How do we answer this type of an argument?


----------



## ChristianTrader (Jan 12, 2007)

Dan.... said:


> How do we answer this type of an argument?



Make the opponent justify the assertion that rape occurred.

CT


----------



## Saiph (Jan 12, 2007)

> Deu 22:28 `When a man findeth a damsel, a virgin who is not betrothed, and hath caught her, and lain with her, and they have been found,
> Deu 22:29 then hath the man who is lying with her given to the father of the damsel fifty silverlings, and to him she is for a wife; because that he hath humbled her, he is not able to send her away all his days.



Is _TAPAS_ rape ? ?




> Hebrew Word: tapas
> Strong's Cross Reference: 8610
> Definition: catch, handle, lay hold.
> 
> ...



Or _ hazaq_ in verse 25?


----------



## Dan.... (Jan 12, 2007)

Thanks.
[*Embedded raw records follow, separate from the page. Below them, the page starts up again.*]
/-- A descriptor that a firmware-class ring may fetch advances CONS and meets the checks of a descriptor: it is
staged, completes with the status of the check that fails, completes with DUP of a stored completion, completes with
BAD_DESC on a request ID used with another descriptor, or follows the running descriptor it repeats. Firmware takes
the oldest staged one. A failed descriptor read, of a trip too, stops its ring with SQ_READ, and a failed buffer read
completes its descriptor with ABORTED. (14_host_rings.md.) -/
def Obligations.Fetches : Prop :=
  (∀ (s : State) (fn : Fin 16) (r : Fin 8) (d : Bytes), canFetch s fn r = false →
       exec (.descFetchComplete fn r d) s = .next s)
  ∧ (∀ (s : State) (fn : Fin 16) (r : Fin 8) (d : Bytes), canFetch s fn r = true →
       exec (.descFetchComplete fn r d) s = .next (match verdict (consStep s (ringKey fn r)) (ringKey fn r) fn (getRing s (ringKey fn r)).cls (slice d 0 64) with
         | .dup c => formUnstored (consStep s (ringKey fn r)) (ringKey fn r) (dupOf c (getRing s (ringKey fn r)).cons (dNoIrq (slice d 0 64)))
         | .refuse st => refuseDesc (consStep s (ringKey fn r)) (ringKey fn r) (getRing s (ringKey fn r)).cons (slice d 0 64) st
         | .bad => formUnstored (consStep s (ringKey fn r)) (ringKey fn r) (stampCpl (consStep s (ringKey fn r)) (cplOf (slice d 0 64) (getRing s (ringKey fn r)).cons 0x11))
         | .behind => attachDup (consStep s (ringKey fn r)) (ringKey fn r) (getRing s (ringKey fn r)).cons (slice d 0 64)
         | .run => stage (consStep s (ringKey fn r)) (ringKey fn r) (getRing s (ringKey fn r)).cons (slice d 0 64)))
  ∧ (∀ (s : State) (k fn cls : Nat) (d : Bytes), idCheck s k d = .run → descCheck s fn cls d = none →
       verdict s k fn cls d = .run)
  ∧ (∀ (s : State) (k fn cls : Nat) (d : Bytes) (n : Nat), idCheck s k d = .run → descCheck s fn cls d = some n →
       verdict s k fn cls d = .refuse n)
  ∧ (∀ (s : State) (fn cls : Nat) (d : Bytes), rowOf (dOp d) = none →
       descCheck s fn cls d = some 0x11)
  ∧ (∀ (s : State) (k : Nat) (slot : Half) (t : List (Nat × Half)) (x : Staged), s.hif.stgOrder = (k, slot) :: t →
       (getRing s k).staged.find? (·.slot = slot) = some x →
       exec .hifStgTake s = .next ((setRing (s.setHif { s.hif with stgOrder := t }) k { getRing s k with staged := (getRing s k).staged.erase x, running := (getRing s k).running ++ [x] }).setHif { (setRing (s.setHif { s.hif with stgOrder := t }) k { getRing s k with staged := (getRing s k).staged.erase x, running := (getRing s k).running ++ [x] }).hif with taken := s.hif.taken.filter (· ≠ (k, slot)) ++ [(k, slot)] }))
  ∧ (∀ (s : State), s.hif.stgOrder = [] →
       exec .hifStgTake s = .next s)
  ∧ (∀ (s : State) (fn : Fin 16) (r : Fin 8) (slot : Half), s.hif.trips = [] → s.glb.overruns = [] →
       canFetch s fn r = true → (getRing s (ringKey fn r)).cons = slot →
       exec (.hostReadError fn r slot) s = .next (ringStop s (ringKey fn r) 2))
  ∧ (∀ (s : State) (fn : Fin 16) (r : Fin 8) (slot : Half) (x : Staged), s.hif.trips = [] → s.glb.overruns = [] →
       canFetch s fn r = false → runningAt s (ringKey fn r) slot = some x → s.hif.waits = [] →
       exec (.hostReadError fn r slot) s = .next (endRunning s (ringKey fn r) x (cplOf x.desc slot 0x21)))
  ∧ (∀ (s : State) (fn : Fin 16) (r : Fin 8) (d : Bytes), canFetch s fn r = true →
       verdict (consStep s (ringKey fn r)) (ringKey fn r) fn (getRing s (ringKey fn r)).cls (slice d 0 64) = .run →
       leads (.descFetchComplete fn r d) s fun t => (getRing t (ringKey fn r)).cons = (getRing s (ringKey fn r)).cons + 1
         ∧ (getRing t (ringKey fn r)).staged = (getRing s (ringKey fn r)).staged ++ [{ slot := (getRing s (ringKey fn r)).cons, desc := slice d 0 64 }]
         ∧ t.hif.stgOrder = s.hif.stgOrder ++ [(ringKey fn r, (getRing s (ringKey fn r)).cons)] ∧ t.hif.out = s.hif.out ∧ sameBut [.hif] s t)
  ∧ (∀ (s : State) (fn : Fin 16) (r : Fin 8) (slot : Half) (t : Trip),
       s.hif.trips.find? (fun t => t.fn = fn.val && t.ring = r.val && t.slot = slot) = some t → t.desc = none →
       exec (.hostReadError fn r slot) s = .next (ringStop (tripsCut s fn r slot) (ringKey fn r) 2))
  ∧ (∀ (s : State) (fn : Fin 16) (r : Fin 8) (slot : Half), s.hif.trips = [] →
       s.glb.overruns.any (fun c => c.fn = fn.val && c.ring = r.val && c.slot = slot) = true →
       exec (.hostReadError fn r slot) s = .next (ringStop s (ringKey fn r) 2))
  ∧ (∀ (s : State) (fn : Fin 16) (r : Fin 8) (slot : Half) (t : Trip) (x : Staged) (d : Bytes),
       s.hif.trips.find? (fun t => t.fn = fn.val && t.ring = r.val && t.slot = slot) = some t → t.desc = some d →
       runningAt s (ringKey fn r) slot = some x → (tripReady s fn r slot).isSome = true →
       exec (.hostReadError fn r slot) s = .next (tripEnd s t x (cplOf x.desc slot 0x21)))
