-- ==== Sys2Proof/Laws/State.lean ====
section
/-! SUPPORT. One lemma per field per update of State, each true by rfl. -/
namespace Sys2Proof.Machine

section
variable (s : State) (v : Glb)
@[simp] theorem State.setGlb_glb : (s.setGlb v).glb = v := rfl
@[simp] theorem State.setGlb_mode : (s.setGlb v).mode = s.mode := rfl
@[simp] theorem State.setGlb_clk : (s.setGlb v).clk = s.clk := rfl
@[simp] theorem State.setGlb_fus : (s.setGlb v).fus = s.fus := rfl
@[simp] theorem State.setGlb_cfg : (s.setGlb v).cfg = s.cfg := rfl
@[simp] theorem State.setGlb_mpu : (s.setGlb v).mpu = s.mpu := rfl
@[simp] theorem State.setGlb_fwl : (s.setGlb v).fwl = s.fwl := rfl
@[simp] theorem State.setGlb_vlt : (s.setGlb v).vlt = s.vlt := rfl
@[simp] theorem State.setGlb_cus : (s.setGlb v).cus = s.cus := rfl
@[simp] theorem State.setGlb_can0 : (s.setGlb v).can0 = s.can0 := rfl
@[simp] theorem State.setGlb_can1 : (s.setGlb v).can1 = s.can1 := rfl
@[simp] theorem State.setGlb_voe : (s.setGlb v).voe = s.voe := rfl
@[simp] theorem State.setGlb_eng : (s.setGlb v).eng = s.eng := rfl
@[simp] theorem State.setGlb_pke : (s.setGlb v).pke = s.pke := rfl
@[simp] theorem State.setGlb_rng : (s.setGlb v).rng = s.rng := rfl
@[simp] theorem State.setGlb_hif : (s.setGlb v).hif = s.hif := rfl
@[simp] theorem State.setGlb_spi0 : (s.setGlb v).spi0 = s.spi0 := rfl
@[simp] theorem State.setGlb_spi1 : (s.setGlb v).spi1 = s.spi1 := rfl
@[simp] theorem State.setGlb_flash : (s.setGlb v).flash = s.flash := rfl
@[simp] theorem State.setGlb_tmp : (s.setGlb v).tmp = s.tmp := rfl
@[simp] theorem State.setGlb_snf : (s.setGlb v).snf = s.snf := rfl
@[simp] theorem State.setGlb_evr : (s.setGlb v).evr = s.evr := rfl
@[simp] theorem State.setGlb_upd : (s.setGlb v).upd = s.upd := rfl
@[simp] theorem State.setGlb_flt : (s.setGlb v).flt = s.flt := rfl
@[simp] theorem State.setGlb_cores : (s.setGlb v).cores = s.cores := rfl
@[simp] theorem State.setGlb_sram : (s.setGlb v).sram = s.sram := rfl
@[simp] theorem State.setGlb_free : (s.setGlb v).free = s.free := rfl
@[simp] theorem State.setGlb_pending : (s.setGlb v).pending = s.pending := rfl
end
I guess I just assumed that since verses 28-30 follow verses 25-27, then it must also be rape as 25-27 are. (The writer of the article must have assumed the same).


----------



## Saiph (Jan 12, 2007)

I hope one of the hebrew scholars here on the board checks my theory on that though. I am guessing based on the TWOT.


----------



## RamistThomist (Jan 12, 2007)

The context suggests "seduction," not rape. Terrible translations have influenced bad ethical teaching in this area. Ironically, both Greg Bahnsen and Meredith Kline agree that the context is seduction, not rape. That would make more sense, given the heinousness of rape. Honestly, are we really saying taht a woman should marry the guy who brutalized her and terrorized her? But if you read it that a young man couldn't keep his pants zip, then it makes far more sense. 

Go to Covenant Media Foundation, look for some such article on sexual immorality, and read it. Bahnsen gives NUMEROUS exegetes who read it as "seduction," not rape.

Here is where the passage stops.